_Records from a dataset_
-- ==== Sys2Proof/Tests/Slice0.lean ====
section
/-! SUPPORT. Tests: ill-formed words refused, words of the spec decoded, every instruction ready to issue somewhere, a witness for the
hypotheses of every statement, and worked values of the spec. -/
namespace Sys2Proof.Tests
set_option Elab.async false
open Sys2Proof Sys2Proof.Machine

/-! Well-formedness: one ill-formed instruction for each check, with the sub-cause of R65 that refuses it. -/

/-- A decoded instruction and the sub-cause that refuses it in the widest wave at PL 0. -/
def refusedBy (n : Nat) (i : Instr) : Bool := !WellFormed i && decide (illegalSub 240 false i = some n)

/-- Reserved opcodes, fields and bits (R42, R48, R49, R54, R57, R64, R174, R194, R195, R197, R221, R264). -/
theorem test_wellformed_reserved :
    refusedBy 1 (.unassignedOpcode 0) = true ∧
    ([.nop ⟨⟨false, false, 0⟩, 1, ⟨0, 0, 0, 0⟩, 0, 0⟩, .nop ⟨⟨true, false, 0⟩, 0, ⟨0, 0, 0, 0⟩, 0, 0⟩,
      .bra ⟨⟨false, false, 1⟩, 0, ⟨0, 0, 0, 0⟩, 0, 0⟩, .brc ⟨⟨false, false, 0⟩, 0, ⟨0, 0, 0, 0⟩, 0x1000000, 0⟩,
      .call ⟨⟨false, false, 0⟩, 1, ⟨3, 0, 0, 0⟩, 0, 1⟩, .strand ⟨⟨false, true, 0⟩, 0, ⟨0, 0, 0, 0⟩, 0, 0⟩,
      .mov ⟨⟨false, false, 0⟩, ⟨0, 0, 0, 0⟩, ⟨0, 0, 0, 0⟩, ⟨0, 1, 0, 0⟩, ⟨0, 0, 0, 0⟩, 0, 0, 0⟩,
      .iadd ⟨⟨false, false, 0⟩, ⟨0, 0, 0, 0⟩, ⟨0, 0, 0, 0⟩, ⟨0, 0, 0, 0⟩, ⟨0, 0, 0, 0⟩, 2, 0, 0⟩,
      .iadd ⟨⟨false, false, 0⟩, ⟨0, 0, 0, 0⟩, ⟨0, 0, 0, 0⟩, ⟨0, 0, 0, 0⟩, ⟨0, 0, 0, 0⟩, 0, 1, 0⟩,
      .bfx ⟨⟨false, false, 0⟩, ⟨0, 0, 0, 0⟩, ⟨0, 0, 0, 0⟩, ⟨0, 0, 0, 0⟩, ⟨0, 0, 0, 0⟩, 3, 0, 0⟩,
      .faddI ⟨⟨false, false, 0⟩, ⟨0, 0, 0, 0⟩, ⟨0, 0, 0, 0⟩, 0x10000, 0, 0, 0, 2⟩,
      .movI ⟨⟨false, false, 0⟩, ⟨0, 0, 0, 0⟩, ⟨0, 0, 0, 0⟩, 0, 1, 0, 0, 0⟩,
      .pand ⟨⟨false, false, 0⟩, ⟨0, 1, 0, 1⟩, ⟨0, 1, 0, 0⟩, ⟨0, 1, 0, 0⟩, ⟨0, 0, 0, 0⟩, 0, 0, 0⟩,
      .trap ⟨⟨false, false, 0⟩, ⟨0, 1, 0, 0⟩, ⟨0, 0, 0, 0⟩, ⟨0, 0, 0, 0⟩, 0, 0, 0⟩,
      .dtok ⟨⟨false, false, 0⟩, ⟨0, 0, 0, 0⟩, ⟨0, 0, 0, 0⟩, ⟨0, 0, 0, 0⟩, 0, 1, false, 0⟩,
      .ld ⟨⟨false, false, 0⟩, ⟨0, 0, 0, 0⟩, ⟨3, 0, 0, 0⟩, ⟨0, 0, 0, 0⟩, 0, 1, false, 64⟩,
      .red ⟨⟨false, false, 0⟩, ⟨0, 0, 0, 0⟩, ⟨3, 0, 0, 0⟩, ⟨0, 0, 0, 0⟩, 1, 0, false, 0⟩,
      .tend ⟨⟨false, false, 0⟩, ⟨0, 0, 0, 0⟩, ⟨0, 0, 0, 0⟩, ⟨0, 0, 0, 0⟩, 1, 0, 0, 0, 0⟩,
      .mzero ⟨⟨false, false, 1⟩, 0, ⟨0, 0, 0, 0⟩, ⟨0, 0, 0, 0⟩, false, false, false, 0, 0, 0, 0, 0, 0, 0⟩,
      .mbeg ⟨⟨false, false, 0⟩, 0, ⟨0, 0, 0, 0⟩, ⟨0, 0, 0, 0⟩, false, false, false, 0, 0, 0, 0, 0, 0, 1⟩] : List Instr).all (refusedBy 2)
      = true := by decide +kernel

/-- Formats, patterns, modes and sizes that an entry does not list (R46, R47, R53, R65, R129, R190, R210, R213, R298, R375). -/
theorem test_wellformed_modes :
    ([.mov ⟨⟨false, false, 0⟩, ⟨0, 0, 0, 0⟩, ⟨0, 0, 6, 0⟩, ⟨0, 0, 0, 0⟩, ⟨0, 0, 0, 0⟩, 0, 0, 0⟩,
      .mov ⟨⟨false, false, 0⟩, ⟨0, 0, 0, 0⟩, ⟨3, 0, 1, 0⟩, ⟨0, 0, 0, 0⟩, ⟨0, 0, 0, 0⟩, 0, 0, 0⟩,
      .imul ⟨⟨false, false, 0⟩, ⟨0, 0, 0, 0⟩, ⟨0, 0, 0, 0⟩, ⟨0, 0, 0, 0⟩, ⟨0, 0, 0, 0⟩, 0, 0, 1⟩,
      .iset ⟨⟨false, false, 0⟩, ⟨0, 1, 0, 0⟩, ⟨0, 0, 0, 0⟩, ⟨0, 0, 0, 0⟩, ⟨0, 0, 0, 0⟩, 0, 0, 2⟩,
      .pand ⟨⟨false, false, 0⟩, ⟨1, 1, 0, 0⟩, ⟨0, 1, 0, 0⟩, ⟨0, 1, 0, 0⟩, ⟨0, 0, 0, 0⟩, 0, 0, 0⟩,
      .cvt ⟨⟨false, false, 0⟩, ⟨0, 0, 0, 0⟩, ⟨0, 0, 0, 0⟩, ⟨0, 0, 0, 0⟩, ⟨3, 0, 0, 0⟩, 0, 0, 0⟩,
      .bpk ⟨⟨false, false, 0⟩, ⟨1, 0, 0, 3⟩, ⟨1, 0, 0, 0⟩, ⟨0, 0, 0, 0⟩, ⟨0, 0, 0, 0⟩, 7, 0, 0⟩,
      .ld ⟨⟨false, false, 0⟩, ⟨0, 0, 0, 0⟩, ⟨3, 0, 0, 0⟩, ⟨0, 0, 0, 0⟩, 0, 0, false, 96⟩,
      .tld ⟨⟨false, false, 0⟩, ⟨0, 0, 0, 0⟩, ⟨0, 0, 0, 0⟩, ⟨0, 0, 0, 0⟩, 0, 0, 2, 0, 0⟩,
      .spawn ⟨⟨false, false, 0⟩, ⟨0, 0, 0, 0⟩, ⟨3, 0, 0, 0⟩, ⟨1, 0, 0, 0⟩, 0, 0, 0, 0, 13⟩,
      .mma ⟨⟨false, false, 0⟩, 0, ⟨1, 0, 0, 0⟩, ⟨1, 8, 0, 0⟩, false, false, false, 0, 0, 1, 0, 0, 0, 0⟩,
      .atom ⟨⟨false, false, 0⟩, ⟨0, 0, 0, 0⟩, ⟨3, 0, 0, 0⟩, ⟨0, 0, 0, 0⟩, 0, 0, true, 0⟩,
      .fence ⟨⟨false, false, 0⟩, ⟨0, 0, 0, 0⟩, ⟨0, 0, 0, 0⟩, ⟨0, 0, 0, 0⟩, 0, 0, false, 3⟩,
      .lumq ⟨⟨false, false, 0⟩, ⟨3, 0, 0, 0⟩, ⟨0, 0, 0, 0⟩, ⟨0, 0, 0, 0⟩, 0, 0, 5⟩,
      .eret ⟨⟨false, false, 0⟩, ⟨0, 0, 0, 0⟩, ⟨0, 0, 0, 0⟩, ⟨0, 0, 0, 0⟩, 0, 0, 3⟩] : List Instr).all (refusedBy 3) = true := by
  decide +kernel

/-- Operands at a level or an index that the entry does not admit (R45, R54, R57, R121, R122, R187), and blocks that run over the
end of their file (R46). -/
theorem test_wellformed_operands :
    ([.mov ⟨⟨false, false, 0⟩, ⟨0, 8, 0, 0⟩, ⟨0, 0, 0, 0⟩, ⟨0, 0, 0, 0⟩, ⟨0, 0, 0, 0⟩, 0, 0, 0⟩,
      .mov ⟨⟨false, false, 0⟩, ⟨2, 240, 0, 0⟩, ⟨0, 0, 0, 0⟩, ⟨0, 0, 0, 0⟩, ⟨0, 0, 0, 0⟩, 0, 0, 0⟩,
      .mov ⟨⟨false, false, 0⟩, ⟨3, 0, 0, 0⟩, ⟨0, 0, 0, 0⟩, ⟨0, 0, 0, 0⟩, ⟨0, 0, 0, 0⟩, 0, 0, 0⟩,
      .iadd ⟨⟨false, false, 0⟩, ⟨0, 0, 0, 0⟩, ⟨3, 192, 0, 0⟩, ⟨0, 0, 0, 0⟩, ⟨0, 0, 0, 0⟩, 0, 0, 0⟩,
      .iadd ⟨⟨true, false, 0⟩, ⟨3, 0, 0, 0⟩, ⟨1, 0, 0, 0⟩, ⟨3, 0, 0, 0⟩, ⟨0, 0, 0, 0⟩, 0, 0, 0⟩,
      .pand ⟨⟨false, false, 0⟩, ⟨0, 0, 0, 0⟩, ⟨0, 1, 0, 0⟩, ⟨0, 1, 0, 0⟩, ⟨0, 0, 0, 0⟩, 0, 0, 0⟩,
      .bri ⟨⟨false, false, 0⟩, 0, ⟨1, 0, 0, 0⟩, 0, 0⟩, .srd ⟨⟨false, false, 0⟩, ⟨1, 0, 0, 0⟩, ⟨0, 0, 0, 0⟩, ⟨0, 0, 0, 0⟩, 0x20, 0, 0⟩,
      .rseed ⟨⟨false, false, 0⟩, ⟨0, 0, 0, 0⟩, ⟨1, 0, 0, 0⟩, ⟨0, 0, 0, 0⟩, ⟨0, 0, 0, 0⟩, 0, 0, 0⟩,
      .mrd ⟨⟨false, false, 0⟩, 0, ⟨3, 0, 0, 0⟩, ⟨0, 0, 0, 0⟩, false, false, false, 0, 0, 0, 0, 0, 0, 0⟩] : List Instr).all (refusedBy 4)
      = true ∧
    ([.mov ⟨⟨false, false, 0⟩, ⟨1, 31, 0, 1⟩, ⟨0, 0, 0, 0⟩, ⟨0, 0, 0, 0⟩, ⟨0, 0, 0, 0⟩, 0, 0, 0⟩,
      .iadd ⟨⟨false, false, 0⟩, ⟨2, 0, 0, 1⟩, ⟨0, 7, 0, 0⟩, ⟨0, 0, 0, 0⟩, ⟨0, 0, 0, 0⟩, 0, 0, 0⟩,
      .mov ⟨⟨true, false, 0⟩, ⟨3, 0, 0, 1⟩, ⟨3, 0, 0, 0⟩, ⟨0, 0, 0, 0⟩, ⟨0, 0, 0, 0⟩, 0, 0, 0⟩,
      .bulk ⟨⟨false, false, 0⟩, ⟨3, 59, 0, 0⟩, ⟨3, 0, 0, 0⟩, ⟨3, 0, 0, 0⟩, 0, 5, 0, 0, 0⟩,
      .mma ⟨⟨false, false, 0⟩, 0, ⟨1, 25, 0, 0⟩, ⟨1, 8, 0, 0⟩, false, false, false, 0, 0, 0, 0, 0, 0, 0⟩,
      .mrd ⟨⟨false, false, 0⟩, 0, ⟨1, 25, 0, 0⟩, ⟨0, 0, 0, 0⟩, false, false, false, 0, 0, 0, 0, 0, 0, 0⟩] : List Instr).all (refusedBy 5)
      = true := by decide +kernel

/-- The same words with the offending field mended are well formed. -/
theorem test_wellformed_good :
    ([.mov ⟨⟨false, false, 0⟩, ⟨1, 31, 0, 0⟩, ⟨0, 7, 0, 0⟩, ⟨0, 0, 0, 0⟩, ⟨0, 0, 0, 0⟩, 0, 0, 0⟩,
      .mov ⟨⟨false, false, 0⟩, ⟨2, 239, 0, 0⟩, ⟨3, 191, 0, 0⟩, ⟨0, 0, 0, 0⟩, ⟨0, 0, 0, 0⟩, 0, 0, 3⟩,
      .mma ⟨⟨false, false, 0⟩, 0, ⟨1, 24, 0, 0⟩, ⟨1, 8, 0, 0⟩, false, false, false, 0, 0, 0, 0, 0, 0, 0⟩,
      .bulk ⟨⟨false, false, 0⟩, ⟨3, 58, 0, 0⟩, ⟨3, 0, 0, 0⟩, ⟨3, 62, 0, 0⟩, 0, 5, 0, 0, 0⟩] : List Instr).all WellFormed = true := by
  decide +kernel

/-! Words of the spec. -/

/-- NOP (R62), `strand 0x0000_0030` (R65), BRC (R223). -/
theorem test_decode_control :
    decode 0x004000000000000000000000#96 = .nop ⟨⟨false, false, 0⟩, 0, ⟨0, 0, 0, 0⟩, 0, 0⟩ ∧
    decode 0x024000000000000000000600#96 = .strand ⟨⟨false, false, 0⟩, 0, ⟨0, 0, 0, 0⟩, 48, 0⟩ ∧
    decode 0x00C200000600000000000080#96 = .brc ⟨⟨false, false, 1⟩, 3, ⟨0, 0, 0, 0⟩, 4, 0⟩ := by decide +kernel

/-- `srd s5, 0x0020`, `swr 0x0032, s7`, `trap 0x0123`, `eret.drop`, PATCH (spec/17 R372 to R382). -/
theorem test_decode_system :
    decode 0x108182800000000000010000#96 = .srd ⟨⟨false, false, 0⟩, ⟨3, 5, 0, 0⟩, ⟨0, 0, 0, 0⟩, ⟨0, 0, 0, 0⟩, 32, 0, 0⟩ ∧
    decode 0x10C000060E00000000019000#96 = .swr ⟨⟨false, false, 0⟩, ⟨0, 0, 0, 0⟩, ⟨3, 7, 0, 0⟩, ⟨0, 0, 0, 0⟩, 50, 0, 0⟩ ∧
    decode 0x100000000000000000091800#96 = .trap ⟨⟨false, false, 0⟩, ⟨0, 0, 0, 0⟩, ⟨0, 0, 0, 0⟩, ⟨0, 0, 0, 0⟩, 0x123, 0, 0⟩ ∧
    decode 0x104000000000000000000004#96 = .eret ⟨⟨false, false, 0⟩, ⟨0, 0, 0, 0⟩, ⟨0, 0, 0, 0⟩, ⟨0, 0, 0, 0⟩, 0, 0, 4⟩ ∧
    decode 0x11000006080060C000000500#96 = .patch ⟨⟨false, false, 0⟩, ⟨0, 0, 0, 0⟩, ⟨3, 4, 0, 0⟩, ⟨3, 6, 0, 0⟩, 0, 5, 0⟩ := by decide +kernel

/-- `mov w0, f4` (spec/10), ISET, `imul n12, n12, 0x0BAD_8005` (spec/14). -/
theorem test_decode_integer :
    decode 0x200000040800000000000000#96 = .mov ⟨⟨false, false, 0⟩, ⟨0, 0, 0, 0⟩, ⟨2, 4, 0, 0⟩, ⟨0, 0, 0, 0⟩, ⟨0, 0, 0, 0⟩, 0, 0, 0⟩ ∧
    decode 0x250000872000682000000030#96 = .iset ⟨⟨false, false, 0⟩, ⟨0, 1, 0, 0⟩, ⟨3, 144, 0, 0⟩, ⟨3, 65, 0, 0⟩, ⟨0, 0, 0, 0⟩, 3, 0, 0⟩ ∧
    decode 0x22408602180005D6C0028000#96 = .imulI ⟨⟨false, false, 0⟩, ⟨1, 12, 0, 0⟩, ⟨1, 12, 0, 0⟩, 0xbad8005, 0, 0, 0, 0⟩ := by decide +kernel

/-- `fadd.rz n4:1x2, n0, f20` (R65), `ffma w0, w0, n0, f3` (spec/10), `fmaxi.f16` (spec/21). -/
theorem test_decode_float :
    decode 0x4000820A0000428000000004#96 = .fadd ⟨⟨false, false, 0⟩, ⟨1, 4, 0, 1⟩, ⟨1, 0, 0, 0⟩, ⟨2, 20, 0, 0⟩, ⟨0, 0, 0, 0⟩, 0, 1, 0⟩ ∧
    decode 0x418000000000200004060000#96 = .ffma ⟨⟨false, false, 0⟩, ⟨0, 0, 0, 0⟩, ⟨0, 0, 0, 0⟩, ⟨1, 0, 0, 0⟩, ⟨2, 3, 0, 0⟩, 0, 0, 0⟩ ∧
    decode 0x4300800A0000200680000002#96 = .fmaxi ⟨⟨false, false, 0⟩, ⟨1, 0, 0, 1⟩, ⟨1, 0, 0, 0⟩, ⟨1, 0, 3, 16⟩, ⟨0, 0, 0, 0⟩, 0, 0, 2⟩ := by decide +kernel

/-- `redx.fmax.f16 n9, n0` (spec/21). -/
theorem test_decode_cross_lane :
    decode 0x650084820000000000000072#96 = .redx ⟨⟨false, false, 0⟩, ⟨1, 9, 0, 0⟩, ⟨1, 0, 0, 0⟩, ⟨0, 0, 0, 0⟩, ⟨0, 0, 0, 0⟩, 7, 0, 2⟩ := by decide +kernel

/-- `ld.byp n0, [s1 + n1]` (spec/10), `ldl n9, [n8]`, `stl [n1], n2` (spec/19). -/
theorem test_decode_memory :
    decode 0x8000800602002020000000C8#96 = .ld ⟨⟨false, false, 0⟩, ⟨1, 0, 0, 0⟩, ⟨3, 1, 0, 0⟩, ⟨1, 1, 0, 0⟩, 0, 0, true, 72⟩ ∧
    decode 0x810084821000000000000000#96 = .ldl ⟨⟨false, false, 0⟩, ⟨1, 9, 0, 0⟩, ⟨1, 8, 0, 0⟩, ⟨0, 0, 0, 0⟩, 0, 0, false, 0⟩ ∧
    decode 0x814081020200000000000000#96 = .stl ⟨⟨false, false, 0⟩, ⟨1, 2, 0, 0⟩, ⟨1, 1, 0, 0⟩, ⟨0, 0, 0, 0⟩, 0, 0, false, 0⟩ := by decide +kernel

/-- BULK, `bcopy.core t0, s44(s32), s12` (spec/18), SPAWN, LAUNCH. -/
theorem test_decode_engine :
    decode 0xA00188061000630000050000#96 = .bulk ⟨⟨false, false, 0⟩, ⟨3, 16, 0, 0⟩, ⟨3, 8, 0, 0⟩, ⟨3, 24, 0, 0⟩, 0, 5, 0, 0, 0⟩ ∧
    decode 0xA04186065800640000020000#96 = .bcopy ⟨⟨false, false, 0⟩, ⟨3, 12, 0, 0⟩, ⟨3, 44, 0, 0⟩, ⟨3, 32, 0, 0⟩, 0, 2, 0, 0, 0⟩ ∧
    decode 0xA40000061400208000000002#96 = .spawn ⟨⟨false, false, 0⟩, ⟨0, 0, 0, 0⟩, ⟨3, 10, 0, 0⟩, ⟨1, 4, 0, 0⟩, 0, 0, 0, 0, 2⟩ ∧
    decode 0xA48183061000612000000500#96 = .launch ⟨⟨false, false, 0⟩, ⟨3, 6, 0, 0⟩, ⟨3, 8, 0, 0⟩, ⟨3, 9, 0, 0⟩, 0, 5, false, 0⟩ := by decide +kernel

/-- MMA of BFP4 and `mma t12, n0, t4` (spec/12), `mma t2, f0, t1` (spec/18). -/
theorem test_decode_matrix :
    decode 0xC08019000010400043BB0000#96 = .mma ⟨⟨false, false, 0⟩, 12, ⟨2, 0, 0, 0⟩, ⟨2, 8, 0, 0⟩, false, false, true, 3, 11, 11, 0, 0, 0, 0⟩ ∧
    decode 0xC080188000002000C0000000#96 = .mma ⟨⟨false, false, 0⟩, 12, ⟨1, 0, 0, 0⟩, ⟨0, 4, 0, 0⟩, false, true, true, 0, 0, 0, 0, 0, 0, 0⟩ ∧
    decode 0xC080050000000800C0000000#96 = .mma ⟨⟨false, false, 0⟩, 2, ⟨2, 0, 0, 0⟩, ⟨0, 1, 0, 0⟩, false, true, true, 0, 0, 0, 0, 0, 0, 0⟩ := by decide +kernel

_ACTIVITY_
State the number of lines in the entries above that contain the word "decoded", and nothing more.

_WRITTEN SOLUTION_
2